Bombay High Court
Rikhabdas Jhaverchand vs Commissioner Of Income-Tax And Anr. on 15 February, 2000
Equivalent citations: [2001]249ITR774(BOM)
Bench: S.H. Kapadia, A.P. Shah
JUDGMENT
1. The short point, which arises for consideration, is whether Section 153(2A) of the Income-tax Act, 1961, is applicable to the facts of this case.
2. On March 12, 1984, the Assessing Officer assessed the total income of the petitioners for the assessment year 1981-82 at Rs. 1,84,280 after disallowance of bad debts of Rs. 78,166. The appellate authority dismissed the appeal of the assessee. However, by order dated January 10, 1989, the Tribunal allowed the assessee's appeal and remanded the matter back to the Assessing Officer with a specific direction to verify the correctness of the claim by calling for information from the debtors or by getting the details verified through the Income-tax Officer, who assessed the debtors. With this specific direction, the Tribunal set aside the order of the Commissioner of Income-tax (Appeals) and restored the matter relating only to bad debts to the file of the Assessing Officer. Pursuant to the direction of the Tribunal contained in its order dated January 10, 1989, the Assessing Officer completed the fresh assessment under Section 143 read with Section 254. This was on July 2, 1996. This was after making necessary enquiries as per the direction of the Tribunal. Against the said order dated July 2, 1996, the assessee filed a revision petition under Section 264 of the Income-tax Act, 1961, inter alia, contending that the fresh order passed by the Assessing Officer on July 2, 1996, constituted fresh assessment as contemplated by Section 153(2A) and since the said order was passed after the expiry of two years from the end of the financial year in which the Tribunal passed the order under Section 254, the said order dated July 2, 1996, was beyond the time limit, i.e., March 31, 1991, and, therefore, it was liable to be set aside. This contention has been rejected by the revisional authority vide impugned order dated September 16, 1999. Being aggrieved, the present appeal came to be filed by the assessee.

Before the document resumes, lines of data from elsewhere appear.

-- ==== Sys2Proof/Config.lean ====
section
/-! DEFINITION. What is fixed for a K816, and the one free value of the model: the order in which
steps that fall on one tick are taken when nobody asks for an order. -/

namespace Sys2Proof.Config

/-- IDENT reads 0816015Ah (R176, 12.6). -/
def ident : Word := 0x0816015A#32

/-- What a byte of the shared memory that nothing has written reads as.
DESIGN CHOICE (log entry 2), unsafe: the spec gives the memory outside the block no contents. -/
def unwrittenByte : Byte := 0#8

/-- How many reads may be outstanding (R155). -/
def maxReads : Nat := 4

/-- How many writes may await their responses (R155). -/
def maxWrites : Nat := 8

/-- How many words the sweep queue holds (R167). -/
def maxQueue : Nat := 4

/-- How many entries the window cache has (R149). -/
def cacheEntries : Nat := 8

/-- A FREE VALUE: which of several steps due on one tick is taken first.
"Either order may occur" (R127, R175 and the rules beside them); nothing fixes this function.
It is applied to the counter `State.freeCount` (log entry 4). -/
opaque freeOrder : Nat → Nat

end Sys2Proof.Config
end

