/-! ### Engine Control (R177) -/

inductive EngineState where
  | off | booting | on | quiescing | anchorFault
  deriving DecidableEq, Repr

inductive BootFault where
  | none | signature | version | align | count | port
  deriving DecidableEq, Repr

structure Engine where
  state : EngineState
  run : Bool
  anchorLo : Word
  anchorHi : BitVec 16
  anchor : Stamp
  bootFault : BootFault
  /-- A header read requested or in flight. -/
  bootRead : Bool
  deriving DecidableEq, Repr

/-! ### The machine -/

/-- The shared memory: addresses rising, no listed byte equal to an unlisted one's value. -/
abbrev Memory := List Host.Cell

/-- The K816, the memory it shares with the host, and the commands that are waiting. -/
structure State where
  pending : List Instr
  /-- RESET_N is held low (R183). -/
  resetHeld : Bool
  engine : Engine
  /-- The timebase (R184). -/
  now : Stamp
  tickHi : BitVec 16
  cause : BitVec 16
  causeEnable : BitVec 16
  /-- The word the last TICK_LO read returned (log entry 6). -/
  readData : Word
  sweep : Sweep
  banks : Quad Bank
  lines : Oct Line
  journals : Oct Journal
  window : WindowUnit
  port : Port
  /-- Capture pin levels on this tick and 1 and 2 ticks ago; bit n is line n (R117, 11.9). -/
  pinsNow : Byte
  pinsAgo1 : Byte
  pinsAgo2 : Byte
  /-- Capture pin levels on the ticks to come; when it runs out the pins keep their level
  (log entry 8). -/
  pinScript : List Byte
  memory : Memory
  /-- Counts the free orders drawn (log entry 4). -/
  freeCount : Nat
  deriving DecidableEq, Repr

/-! ### Faults and refusals -/

/-- Why a step stops the machine. -/
inductive Fault where
  /-- Raised by ARBITER_GRANT when a host write it lists lies outside the 48-bit address space of
  R154. Safe: no such address exists. -/
  | hostAddress (addr : Nat)
  deriving DecidableEq, Repr

/-- Why a command has no meaning. -/
inductive Refusal where
  /-- Raised by an arm of `exec` whose command is not modelled yet. Safe. No arm uses it. -/
  | notModelled (mnemonic : String)
  deriving DecidableEq, Repr

/-! ### Reset (the two reset columns of R24, R49, R71, R80, R96, R113, R128, R145, R149, R166, R177) -/

def Sequencer.reset : Sequencer :=
  { plan := .dormant, started := false, stopReason := .none, headSel := .null, domain := 0#8,
    live := none, settings := .all .default, tag := .empty, staged := none, fetch := none,
    linkRead := false, pendingStop := false, latch := .disarmed, awaited := none, timer := none,
    retired := 0#48, firstFrame := false }

def Pin.reset : Pin :=
  { desired := false, delay := 0, drive := .highZ, activeLow := false, rest := false, trip := false,
    wasDesired := false, wasDelay := 0, wasOn := false }

def Waveform.reset : Waveform :=
  { counter := 0, dir := .up, phase := 0, advanceDue := false, lastRef := .all false,
    pins := .all ⟨.reset, .reset⟩ }

def Gate.reset : Gate :=
  { tripped := false, swTrip := false, rearmPending := false, mask := 0#8, auto := false,
    trips := 0#32 }

def Masks.reset : Masks := ⟨false, false, false, false⟩

def Sticky.clear : Sticky := ⟨false, false, false, false, false, false, false⟩

def FaultLogic.reset : FaultLogic :=
  { masks := .reset, sticky := .clear, report := none, further := 0#16 }

def Bank.reset : Bank :=
  { seq := .reset, wave := .reset, gate := .reset, faults := .reset, fifo := [], halfError := false }

def LineConfig.reset : LineConfig :=
  { mode := .off, select := .rise, prescale := 0, divider := 0, count := 0, journal := 0,
    tripHigh := false }

def Line.reset : Line :=
  { loaded := false, cfg := .reset, phase := 0, sampleDue := false, run := 0, high := false,
    armed := false, prescaleCount := 0, widthRef := none, sequence := 0#8, lost := false,
    holding := none, overruns := 0#16, statusHeld := false }

def Journal.reset : Journal :=
  { state := .closed, closing := false, window := 0#8, domain := 0#8, capacity := 0,
    ringOffset := 0, watermark := 0, produce := 0#16, cached := 0#16, gap := 0#32,
    gapStamp := 0#48, missed := 0#32, watermarkFlag := false, fault := .none, step := .idle,
    rereadInFlight := false, held := none, lastGapDone := false, fifo := [], halfError := false }

def WindowUnit.reset : WindowUnit :=
  { tableAddr := 0#48, tableCount := 0, cache := [], loads := [] }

3. Section 153(1) prescribes the time limit for completion of assessments. Section 153(2A), however, begins with a non obstante clause. Section 153(2A), inter alia, lays down that notwithstanding anything contained in Sub-sections (1) and (2) of Section 153, an order of fresh assessment under Section 254, setting aside/cancelling an assessment, may be made at any time before the expiry of two years from the end of the financial year in which the order cancelling the assessment is passed under Section 254. On the basis of Section 153(2A), it has been urged on behalf of the assessee that in the present matter, the Tribunal had set aside the assessment vide order dated January 10, 1989. This was under Section 254. Therefore, it was submitted that the fresh assessment order ought to have been passed on or before March 31, 1991. It was contended that if one reads the order of the Tribunal dated January 10, 1989, it is clear that the Tribunal had ordered fresh assessment. Hence, it was contended that Section 153(2A) stood attracted.

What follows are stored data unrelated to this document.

/-- The first request of a requester that can be issued now: a read that finds no room waits without
holding back writes (R155), and nothing else is passed over (R158). -/
def firstIssuable {α : Type} (isRead : α → Bool) (readRoom writeRoom : Bool) : List α → Option α
  | [] => none
  | x :: rest =>
    if isRead x then
      if readRoom then some x else firstIssuable isRead readRoom writeRoom rest
    else if writeRoom then some x else none

/-- The journal's next request that can be issued now. -/
def State.journalOffer (s : State) (j : JournalNo) : Option Grant :=
  (firstIssuable JournalReq.isRead s.port.readRoom s.port.writeRoom (s.journal j).fifo).map
    (Grant.journal j)

/-- A request that has passed its check. -/
def FrameReq.isOffered (r : FrameReq) : Bool := r.status.stage = 0

/-- A request of a bank as the arbiter sees it, once it has passed its check. -/
def FrameReq.grant (b : BankNo) (r : FrameReq) : Option Grant :=
  match r.status with
  | .ready addr second => some (.frame b r.acc addr second)
  | _ => none

/-- The bank's next request that can be issued now, of those that have passed their checks. -/
def State.bankOffer (s : State) (b : BankNo) : Option Grant :=
  (firstIssuable (fun r : FrameReq => !r.acc.isWrite) s.port.readRoom s.port.writeRoom
    ((s.bank b).fifo.filter FrameReq.isOffered)).bind (FrameReq.grant b)

/-- The numbers after `last` in cyclic order, `last` itself at the end (R158). -/
def turns8 (last : Fin 8) : List (Fin 8) := eight.map fun k => last + 1 + k

def turns4 (last : Fin 4) : List (Fin 4) := four.map fun k => last + 1 + k

/-- A frame write that the bank requested before its Bank Status write is still pending (R159). -/
def State.statusWaits (s : State) (b : BankNo) : Bool :=
  (s.port.statusAfter.get b).any fun a => (s.pendingWrites b).contains a

/-- A class 3 request that may be offered: a Bank Status write waits for the frame writes that its
bank requested before it (R159). -/
def State.offered (s : State) : Class3 → Bool
  | .bank b => !s.statusWaits b
  | _ => true

/-- The oldest class 3 request that is offered (R158). Its age counts from its request, also where R159
held it back: the model's choice (log entry 38). -/
def State.class3Offer (s : State) : Option Grant :=
  if s.port.writeRoom then
    (s.port.class3.find? fun x => s.offered x.1).map fun x => .class3 x.1
  else none

def State.class4Offer (s : State) : Option Grant :=
  match s.port.class4 with
  | some o => if s.port.readRoom then some (.class4 o) else none
  | none => none

/-- The engine issues requests of its own while it is ON or QUIESCING, and the boot header read in
BOOTING (R159, R179, R181). -/
def State.choose (s : State) : Option Grant :=
  if s.reporting then
    ((turns8 s.port.lastJournal).findSome? s.journalOffer)
      <|> ((turns4 s.port.lastBank).findSome? s.bankOffer) <|> s.class3Offer <|> s.class4Offer
  else if s.engine.state = .booting then s.class4Offer
  else none

/-! ### Issuing the chosen request -/

/-- A request of a journal is issued (R133 to R136). -/
def State.issueJournal (s : State) (j : JournalNo) (r : JournalReq) (fate : Fate) : State :=
  let x := s.journal j
  let s := s.modPort fun p => { p with lastJournal := j }
  match r with
  | .load n => (s.popJournal j r).issueRead (.descriptor n) (s.descriptorAddr n) 16 false false fate
  | .reread =>
    (s.popJournal j r).issueRead (.reread j) (s.engine.anchor.toNat + offJournalRecord j + 8) 8 false
      false fate
  | .produceWord v =>
    ((s.popJournal j r).issueAnchor (.produceWord j) (offJournalRecord j + 0x10) (produceWordBytes v)
      fate).produceIssued j
  | .statusWord =>
    (s.popJournal j r).issueAnchor (.statusWord j) (offJournalRecord j + 0x18) (statusWordBytes x) fate
  | .record addr second =>
    match x.step with
    | .write p =>
      let bs := s.recordBytes j p
      let at' := partOf addr 16 second
      let last := isLast addr 16 second
      let s := s.issueWrite (.record j) at'.1 (bytesOf addr second bs) last fate.lands fate.isError
      if last then (s.popJournal j r).recordIssued j p
      else s.modJournal j fun x => { x with fifo := x.fifo.replace r (.record addr true) }
    | _ => s.popJournal j r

4. We do not find any merit in the said contention. Section 153(2A) refers to an order of fresh assessment being passed pursuant to the assessment order being set aside by the Tribunal under Section 254. On the facts, the revisional authority rightly came to the conclusion that the Tribunal in its order dated January 10, 1989, had only directed the Assessing Officer to verify the correctness of the claim for bad debts made by the assessee by calling for information from the debtors or by getting the details verified through the Income-tax Officer, who assessed the debtors. In the circumstances, it cannot be said that the Tribunal had directed the Assessing Officer to pass a fresh order of assessment as contemplated by Section 153(2A). On the facts, Section 153(3) clearly stood attracted. Section 153(3), inter alia, lays down that the provisions of Sub-sections (1) and (2) of Section 153 shall not apply to assessments, reassessments and recomputations made on the assessee in order to give effect to any direction contained in an order under Section 254 of the Act. This provision is, however, subject to the provisions of Section 153(2A). In other words, if a matter falls under Section 153(2A) then, the fresh order of assessment shall be passed within the prescribed period of two years from the end of the financial year in which the order is passed by the Tribunal under Section 254. However, on the facts, Section 153(2A) is not attracted. The case falls under Section 153(3). Hence, the revisional authority was right in passing the impugned order.
5. The appeal stands accordingly disposed of.